Activity: Every line of the entries below that mentions "absent" is to be copied out.

Provided material:
=== Begin Enclosure ===

/-- The entry changes a valid entry, so that translations of it must be forgotten. -/
def mapReplaces (m : MapEntry) (s2 : List (Nat × DWord)) : Bool :=
  s2.any fun e => pteV e.2.toNat && pteLeaf e.2.toNat &&
    mapMeets m (e.1 % 2 ^ 60 * 2 ^ levelShift (e.1 / 2 ^ 60)) (e.1 % 2 ^ 60 * 2 ^ levelShift (e.1 / 2 ^ 60) + 1)

/-- The answer to a MAP. -/
def State.mapAnswer (s : State) (p : Nat) (x : Partition) (l : List MapEntry) : Answer :=
  let s2 := l.foldl (fun m e => mapPut e m) x.s2
  if !(l.all fun m => mapPlaced m && mapWellFormed m s2) then s.refuseWith 1
  else if l.any fun m => s.mapRefused x m then s.refuseWith 2
  else
    let t := s.putPart p { x with s2 := s2 }
    (if l.any fun m => mapReplaces m x.s2 then t.invalidateAll p else t).done

/-- MAP (R465): a removal waits until nothing acts through a translation of the partition any more (R255). -/
def execMap (h : XcpHdr) (part : Nat) (l : List MapEntry) (s : State) : Res :=
  match s.part part with
  | none => s.xcp h false fun s => s.refuseWith 2
  | some x =>
    if s.harbour.host = some h.src ∧ (l.any fun m => mapReplaces m x.s2) ∧ s.actsThrough part 0 (2 ^ 52) then .next s
    else s.xcp h false fun s => s.mapAnswer part x l

/-! ### Jobs, hails, rungs, windows (R390, R455, R456, R462, R465) -/

/-- The answer to a JOBGRANT. -/
def State.grant (s : State) (g : JobGrant) : Answer :=
  if g.job = 0 ∨ 4095 < g.job ∨ (s.part g.part).isNone ∨ g.elsewhere ∨ !s.harbour.agrees 1 ∨
      (Kv.find g.job s.harbour.jobs).any (fun j => j.part != g.part) ∨
      !(noRepeat (g.quotas.map (·.1)) && g.quotas.all fun q => decide (q.1 < 128) && decide (q.2 ≤ 64)) then s.refuseWith 2
  else ({ s with harbour := { s.harbour with
      jobs := Kv.insert g.job ⟨g.part, sortBy (·.1) g.quotas⟩ s.harbour.jobs } }).done

/-- JOBGRANT (R390). -/
def execJobgrant (h : XcpHdr) (g : JobGrant) (s : State) : Res := s.xcp h false fun s => s.grant g

/-- XCP_HAIL (R455, R456): every RoCEv2 write that was acknowledged has been performed. -/
def execXcpHail (h : XcpHdr) (part : Nat) (payload : DWord) (s : State) : Res :=
  s.xcp h false fun s => if (s.part part).isNone then s.refuseWith 2 else (s.hail part payload).done

/-- The rung and the target of a RESET: a partition with a node or a tag, a core with a unit, a partition.
DESIGN CHOICE, log 51. -/
def rungOf (rung target : Nat) : Option Rung :=
  match rung with
  | 1 => some (.queue (target % 64) (target / 64))
  | 2 => some (.context (target % 64) (target / 64))
  | 3 => some (.engine (target / 8) (target % 8))
  | 4 => some (.partition target)
  | 5 => some .device
  | _ => none

/-- The target of a rung exists. -/
def State.hasTarget (s : State) : Rung → Bool
  | .queue p _ => (s.part p).isSome
  | .context p t => decide ((s.block (blockKey p t)).part = some p)
  | .engine c u => decide (1 ≤ u) && decide (c < if u = 6 then 128 else if u = 7 then 1024 else 384)
  | .partition p => (s.part p).isSome
  | .device => true

/-- XCP_RESET (R356, R357, R465): the reply leaves when the rung has completed. -/
def execXcpReset (h : XcpHdr) (rung target : Nat) (s : State) : Res :=
  match rungOf rung target with
  | none => s.xcp h false fun s => s.refuseWith 1
  | some r =>
    let again : Bool := s.harbour.replies.any fun x => x.seq == h.seq || decide (h.seq < x.seq)
    if s.harbour.host = some h.src ∧ h.ver = 1 ∧ h.len ≤ 8192 ∧ s.hasTarget r ∧ !again ∧
        !(s.harbour.minimal && r != .device) ∧ !(s.harbour.rungs.any fun x => x.seq.isSome) then
      .next (s.startRung r (some h.seq))
    else s.xcp h (rung == 5) fun s => s.refuseWith 2

/-- RKEY (R462). -/
def execRkey (h : XcpHdr) (key : Nat) (w : HostWindow) (s : State) : Res :=
  s.xcp h false fun s =>
    let put (l : List (Nat × HostWindow)) : State := { s with harbour := { s.harbour with windows := l } }
    if w.len = 0 then (put (Kv.erase key s.harbour.windows)).done
    else if w.base % 4096 ≠ 0 ∨ w.len % 4096 ≠ 0 then s.refuseWith 1
    else if (s.part w.part).isNone ∨ 2 ^ 52 < w.base + w.len then s.refuseWith 2
    else (put (Kv.insert key w s.harbour.windows)).done

/-- The package takes a number: its addresses move, and nothing of other packages is held. -/
def State.renumber (s : State) (pkg : Nat) : State :=
  let old := s.harbour.pkg
  let mine (a : Nat) : Bool := spaPkg a == old
  let move (a : Nat) : Nat := pkg * 2 ^ 46 + spaLocal a
  { s with
    mem := (s.mem.filter fun c => mine c.1).map fun (c : Nat × Byte) => (move c.1, c.2)
    ecc := (s.ecc.filter fun c => mine c.1).map fun (c : Nat × Ecc) => (move c.1, c.2)
    proxy := []
    dies := s.dies.map fun (d : Nat × BaseDie) => (d.1, { d.2 with dir := [] })
    harbour := { s.harbour with pkg := pkg } }

/-- The answer to a TOPOLOGY (R384, R461). DESIGN CHOICE, log 56. -/
def State.setTopology (s : State) (t : Topology) : Answer :=
  let others := t.routes.any fun r => r.1 != t.pkg
  if !s.parts.isEmpty then s.refuseWith 2
  else if 1024 ≤ t.pkg ∨ 4096 ≤ t.dataVlan ∨ 4096 ≤ t.ctlVlan ∨
      !(noRepeat (t.routes.map (·.1)) && t.routes.all fun r => decide (r.1 < 1024) && decide (r.2.1 < 2 ^ 32) && decide (r.2.2 < 32)) then
    s.refuseWith 1
  else if others && !s.harbour.agrees 4 then s.refuseWith 2
  else if t.cyclic then s.refuseWith 7
  else
    let s := s.renumber t.pkg
    ({ s with harbour := { s.harbour with
        dataVlan := t.dataVlan
        ctlVlan := t.ctlVlan
        routes := sortBy (·.1) t.routes } }).done
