/-- FERRY.LOAD holds the thread for its operation, which ends with the status of the first check that fails, or fills
the slot with the kernel and answers 0; FERRY.BIND, FERRY.UNBIND and FERRY.UNBIND.kern answer their status, and bind,
rebind or take away only where it is a success (R390, R391, R397 to R399, R436). A collective data packet from elsewhere
enters the queue of the ferry core whose binding it matches, or is counted as dropped where the binding is faulted;
every other packet goes on to the next stack or is held for a leg. An invocation starts with the packet in the window,
the flow state of its binding and all registers 0. Packets held for 1 ms are dropped (R386, R387, R388, R392, R393,
R402, R430). -/
def Obligations.FerryLoaderAndRouting : Prop :=
  (
  (∀ com dst a c d s g i b t x p, let srcs : List Src := [(a, true), (c, false), (d, false)]
    MayIssue s g i b t x com srcs [(dst, false)] → b.part = some p → let ins : Instr := .ferryLoad com dst a c d
    let va := (reads s g 0 i (a, true)).toNat
    let w := (reads s g 0 i (d, false)).toNat
    (va % 64 ≠ 0 → Traps s g i b t ins (values s g i srcs) ⟨.align, 0, 0, va, 0⟩) ∧
    (va % 64 = 0 → exec ins s = .next (heldForOp (issued s g i ins srcs) g i b t p
      (.ferryLoad (bitsOf w 3 0) (bitsOf w 6 4) (bitsOf w 12 7) (reads s g 0 i (c, false)).toNat va) dst))) ∧
  (∀ op s w stk fc slot job va, Kv.find op s.ops = some ⟨w, .ferryLoad stk fc slot job va⟩ →
    let a := { dieActor s w stk with e := 2 ^ 33 + op }
    let ends (s1 : State) (n : Nat) : Prop :=
      exec (.ferryImageLoadComplete op) s = .next ((s1.taken a.core a.e).finishOp op (BitVec.ofNat 64 n))
    let owned : Prop := ∃ j, Kv.find job s.harbour.jobs = some j ∧ j.part = w.part
    (¬ owned → ends s 14) ∧
    (owned → s.absent.noStacks.contains stk = true → ends s 9) ∧
    (owned → s.absent.noStacks.contains stk = false →
      ((∃ k, Kv.find slot (s.ferry stk fc).kernels = some k ∧
        (k.job ≠ job ∨ ∃ y ∈ (s.ferry stk fc).bindings, y.slot = slot)) → ends s 10) ∧
      ((∀ k, Kv.find slot (s.ferry stk fc).kernels = some k →
          k.job = job ∧ ∀ y ∈ (s.ferry stk fc).bindings, y.slot ≠ slot) →
        (∀ n s1, loadKernel s w a stk fc slot job va = .ok (n, none, s1) → ends s1 n) ∧
        (∀ n k s1, loadKernel s w a stk fc slot job va = .ok (n, some k, s1) →
          ends (s1.modFerry stk fc fun y => { y with kernels := Kv.insert slot k y.kernels }) 0)))) ∧
  (∀ com dst a c d s g i b t x p, let srcs : List Src := [(a, false), (c, false), (d, false)]
    MayIssue s g i b t x com srcs [(dst, false)] → b.part = some p → let ins : Instr := .ferryBind com dst a c d
    let w := (reads s g 0 i (a, false)).toNat
    let stk := bitsOf w 3 0
    let fc := bitsOf w 6 4
    let slot := bitsOf w 12 7
    let job := (reads s g 0 i (c, false)).toNat
    let flow := (reads s g 0 i (d, false)).toNat % 2 ^ 16
    let s0 := issued s g i ins srcs
    let f := s.ferry stk fc
    let owned : Prop := ∃ j, Kv.find job s.harbour.jobs = some j ∧ j.part = p
    let usable (k : Kernel) : Prop := s.absent.noStacks.contains stk = false ∧ Kv.find slot f.kernels = some k ∧ k.job = job
    (¬ owned → Completes s g i ins s0 (res dst 14)) ∧
    (owned → (∀ k, ¬ usable k) → Completes s g i ins s0 (res dst 11)) ∧
    (∀ k, owned → usable k →
      (∀ other y, s.boundAt stk job flow = some (other, y) → other ≠ fc → Completes s g i ins s0 (res dst 12)) ∧
      ((∀ other y, s.boundAt stk job flow = some (other, y) → other = fc) →
        (s.invoking stk fc job flow = true → exec ins s = .next { s.later [.ferryInvoke stk fc] with focus := .none }) ∧
        (s.invoking stk fc job flow = false → f.binding job flow = none →
          (256 ≤ f.bindings.length ∨ s.quota job stk fc < f.flowUsed (some job) + 64 * k.state64 ∨
              262144 < f.flowUsed none + 64 * k.state64 → Completes s g i ins s0 (res dst 13)) ∧
          (f.bindings.length < 256 → f.flowUsed (some job) + 64 * k.state64 ≤ s.quota job stk fc →
            f.flowUsed none + 64 * k.state64 ≤ 262144 →
            Completes s g i ins (s0.modFerry stk fc fun y =>
              { y with bindings := y.bindings ++ [⟨job, flow, slot, starterOf g b t p 0, [], false, 0⟩] }) (res dst 0))) ∧
        (∀ old ok, s.invoking stk fc job flow = false → f.binding job flow = some old →
          Kv.find old.slot f.kernels = some ok → ok.state64 = k.state64 →
          f.flowUsed (some job) ≤ s.quota job stk fc → f.flowUsed none ≤ 262144 →
          64 * k.state64 ≤ f.flowUsed (some job) → 64 * k.state64 ≤ f.flowUsed none →
          Completes s g i ins (s0.modFerry stk fc fun y =>
            { y with bindings := y.bindings.map fun z => if z.job = job ∧ z.flow = flow then
                { z with
                  slot := slot
                  owner := starterOf g b t p 0
                  area := old.area
                  faulted := false }
              else z }) (res dst 0))))) ∧
  (∀ com dst a c s g i b t x p, let srcs : List Src := [(a, false), (c, false)]
    MayIssue s g i b t x com srcs [(dst, false)] → b.part = some p →
    let w := (reads s g 0 i (a, false)).toNat
    let stk := bitsOf w 3 0
    let v := (reads s g 0 i (c, false)).toNat
    let job := bitsOf v 27 16
    let flow := v % 2 ^ 16
    let owned : Prop := ∃ j, Kv.find job s.harbour.jobs = some j ∧ j.part = p
    let ins : Instr := .ferryUnbind com dst a c
    let kern : Instr := .ferryUnbindKern com dst a c
    (¬ owned ∨ s.boundAt stk job flow = none → Completes s g i ins (issued s g i ins srcs) (res dst 0xFFFFFFFF)) ∧
    (∀ fc y, owned → s.boundAt stk job flow = some (fc, y) → s.invoking stk fc job flow = false →
      let mine (q : Packet) : Bool := q.job == job && q.flow == flow
      Completes s g i ins ((((issued s g i ins srcs).ferry stk fc).queue.filter mine).foldl (fun z q => z.passOn stk q)
        ((issued s g i ins srcs).modFerry stk fc fun z =>
          { z with
            bindings := z.bindings.filter fun q => !(q.job == job && q.flow == flow)
            queue := z.queue.filter fun q => !mine q })) (res dst (min y.drops 0xFFFFFFFE))) ∧
    (¬ owned → Completes s g i kern (issued s g i kern srcs) (res dst 0xFFFFFFFF)) ∧
    (∀ k, let fc := bitsOf w 6 4; let slot := bitsOf w 12 7
      owned → Kv.find slot (s.ferry stk fc).kernels = some k → k.job = job →
      (∀ y ∈ (s.ferry stk fc).bindings, y.slot ≠ slot) →
      Completes s g i kern ((issued s g i kern srcs).modFerry stk fc fun z =>
        { z with kernels := Kv.erase slot z.kernels }) (res dst 0)))) ∧
  (
  (∀ stk p s, s.absent.noStacks.contains stk = false → p.op = 0x20 → p.oc = 2 →
    ¬ (p.spkg = s.harbour.pkg ∧ p.sag / 8 = 0x30 + stk) → ∀ fc b, s.boundAt stk p.job p.flow = some (fc, b) →
    let f := s.ferry stk fc
    ∃ t, exec (.clf stk p) s = .next t ∧ t.mem = s.mem ∧ t.parts = s.parts ∧ t.agenda = s.agenda ∧
      (b.faulted = false → t.ferry stk fc = { f with queue := f.queue ++ [p] }) ∧
      (b.faulted = true → t.ferry stk fc = { f with bindings := f.bindings.map fun y =>
        if y.job = p.job ∧ y.flow = p.flow then { y with drops := y.drops + 1 } else y })) ∧
  (∀ stk p s, s.absent.noStacks.contains stk = false → s.boundAt stk p.job p.flow = none → p.dpkg = s.harbour.pkg →
    s.absent.noStacks.contains p.dstk = false →
    (∀ n, p.dstk ≠ stk → s.nextHop stk p.dstk = some n → exec (.clf stk p) s = .next (s.later [.clf n p])) ∧
    (p.dstk = stk → s.taker stk p = none → (s.die stk).held = [] →
      ∃ t, exec (.clf stk p) s = .next t ∧ (t.die stk).held = [(p, s.clock)] ∧ t.mem = s.mem ∧ t.agenda = s.agenda)) ∧
  (∀ stk fc s p rest, (s.ferry stk fc).run = none → (s.ferry stk fc).queue = p :: rest →
    ∀ b, (s.ferry stk fc).binding p.job p.flow = some b →
    ∃ t, exec (.ferryInvoke stk fc) s = .next t ∧ t.mem = s.mem ∧ (t.ferry stk fc).queue = rest ∧
      (b.faulted = false → t.focus = .ferry stk fc ∧ (t.ferry stk fc).bindings = (s.ferry stk fc).bindings ∧
        (t.ferry stk fc).run = some ⟨p.job, p.flow, windowOf p, [], [], [], 0, 0, none, [], b.area⟩) ∧
      (b.faulted = true → (t.ferry stk fc).run = none ∧ (t.ferry stk fc).bindings = (s.ferry stk fc).bindings.map fun y =>
        if y.job = p.job ∧ y.flow = p.flow then { y with drops := y.drops + 1 } else y)) ∧
  (∀ stk s, ∃ t, exec (.clfHoldExpire stk) s = .next t ∧ t.mem = s.mem ∧ t.parts = s.parts ∧
    (t.die stk).held = (s.die stk).held.filter fun x => decide (s.clock < x.2 + 1000000)))

/-- COLL.START reads and checks a program and takes the next number of timeline 10; a SEND leg's elements leave in
packets of at most 32 and the leg is complete; a RECV leg takes what is held for it; an NBRUN leg queues its run. A
program past its time fails with CODE 5 at its lowest leg; the status word of one that ends says its code, leg, legs
done and elements applied (R426 to R431, R435). -/
def Obligations.CollectivePrograms : Prop :=
  (∀ com dst a s g i b t x p y, let srcs : List Src := [(a, true)]
    MayIssue s g i b t x com srcs [(dst, false)] → b.part = some p → let ins : Instr := .collStart com dst a
    let va := (reads s g 0 i (a, true)).toNat
    (va % 64 ≠ 0 → Traps s g i b t ins (values s g i srcs) ⟨.align, 0, 0, va, 0⟩) ∧
    (va % 64 = 0 → ∀ w s1, readPieces (issued s g i ins srcs) g i va 8 = .ok (w, s1) → s1.part p = some y →
      (s1.block g.block).part = some p →
      let raw := (List.range (bitsOf w 79 76 + 1)).map fun k => w / 2 ^ (256 + 128 * k) % 2 ^ 128
      let legs := raw.map fun z => Leg.ofNat s1 p z
      let job := bitsOf w 75 64
      let formed : Prop := collHdrBad w = false ∧ ∀ z ∈ (legs.zip raw).zipIdx, z.1.1.bad z.2 z.1.2 = false
      let owned : Prop := ∃ j, Kv.find job s1.harbour.jobs = some j ∧ j.part = p
      (¬ formed → Traps s g i b t ins (values s g i srcs) (Exc.of (.baseDie 0x30))) ∧
      (formed → (∃ z ∈ legs, z.astray s1 = true) → Traps s g i b t ins (values s g i srcs) (Exc.of (.baseDie 0x31))) ∧
      (formed → (∀ z ∈ legs, z.astray s1 = false) →
        (¬ owned → Traps s g i b t ins (values s g i srcs) (Exc.of (.baseDie 0x33))) ∧
        (owned → 16 ≤ y.progs.length → Traps s g i b t ins (values s g i srcs) (Exc.of (.baseDie 0x32))) ∧
        (owned → y.progs.length < 16 → let r := s1.takeNum g.block (s1.thread g.block i).bc 10
          let q := Starter.ofGrp s1 g i r.1
          ∀ pages spa, progPages s1 q legs (bitsOf w 63 0) = .ok (pages, spa) →
          Settled r.2 g.block false →
          Completes s g i ins (((r.2.releases g.block 1).modPart p fun z =>
            { z with
              progs := Kv.insert y.nextProg
                ⟨q, job, bitsOf w 127 96, s1.clock, bitsOf w 63 0, spa, legs, pages, none, false⟩ z.progs
              nextProg := y.nextProg + 1 }).later
            ((legs.zipIdx.filter fun z => z.1.after == 0xFF).map fun z => .collLegStart p y.nextProg z.2)) (res dst r.1))))) ∧
  (∀ p n k s q l, s.prog p n = some q → q.legs[k]? = some l → q.fail = none → l.started = false →
    l.after = 0xFF ∨ (∃ m, q.legs[l.after]? = some m ∧ m.done = true) →
    (∀ w es s1, l.kind = 1 → l.win = some w →
      readElems (dieActor s q.starter l.sstk) q w l.off l.nel s = .ok (es, s1) →
      exec (.collLegStart p n k) s = .next ((((s1.startLeg p n k).taken (0x200 + l.sstk) (256 + q.starter.num)).legDone p n
        k).later ((List.range ((es.length + 31) / 32)).map fun j => .clf l.sstk
          (clfPacket (((s1.startLeg p n k).taken (0x200 + l.sstk) (256 + q.starter.num)).legDone p n k) q l (l.off + 32 * j)
            ((es.drop (32 * j)).take 32))))) ∧
    (∀ w, l.kind = 2 → l.win = some w → (s.die l.dstk).held = [] →
      exec (.collLegStart p n k) s = .next (s.startLeg p n k)) ∧
    (∀ w s1 run, l.kind = 3 → dieRead s q.starter (dieActor s q.starter 0) l.runDesc 4 = .ok (w, s1) → descBad w = false →
      prepareRun ((s1.startLeg p n k).taken 0x200 (256 + q.starter.num)) q.starter w 0 none (some (n, k)) = .ok run →
      exec (.collLegStart p n k) s = .next (((s1.startLeg p n k).taken 0x200 (256 + q.starter.num)).queueRun run))) ∧
  (∀ p n s q, s.prog p n = some q → let late := q.start + 1000 * if q.tmo = 0 then 10000 else q.tmo
    (s.clock < late → exec (.collTimeout p n) s = .next s) ∧
    (∀ k l, late ≤ s.clock → q.fail = none → q.legs[k]? = some l → l.done = false →
      (∀ j m, j < k → q.legs[j]? = some m → m.done = true) →
      ∃ t, exec (.collTimeout p n) s = .next t ∧ t.prog p n = some { q with fail := some (5, k) } ∧
        t.agenda = .collProgramComplete p n :: s.agenda ∧ t.mem = s.mem)) ∧
  (∀ p n s q, s.prog p n = some q →
    q.fail ≠ none ∨ (∀ l ∈ q.legs, l.done = true) → PlainPlace s q.statusPa 8 → Outlasts s q.starter →
    q.written = false → s.diePosting q.starter = false → let f := q.fail.getD (0, 0)
    ∃ t, exec (.collProgramComplete p n) s = .next t ∧ t.prog p n = none ∧ Stored s t q.statusPa 8
      (f.1 + 2 ^ 8 * f.2 + 2 ^ 16 * (q.legs.zipIdx.map fun l => if l.1.done then 2 ^ l.2 else 0).sum +
        2 ^ 32 * ((q.legs.map fun l => if l.kind = 2 then l.applied else 0).sum % 2 ^ 32)))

=== End Enclosure ===

Reply:
    (owned → s.absent.noStacks.contains stk = true → ends s 9) ∧
    (owned → s.absent.noStacks.contains stk = false →
    let usable (k : Kernel) : Prop := s.absent.noStacks.contains stk = false ∧ Kv.find slot f.kernels = some k ∧ k.job = job
  (∀ stk p s, s.absent.noStacks.contains stk = false → p.op = 0x20 → p.oc = 2 →
  (∀ stk p s, s.absent.noStacks.contains stk = false → s.boundAt stk p.job p.flow = none → p.dpkg = s.harbour.pkg →
    s.absent.noStacks.contains p.dstk = false →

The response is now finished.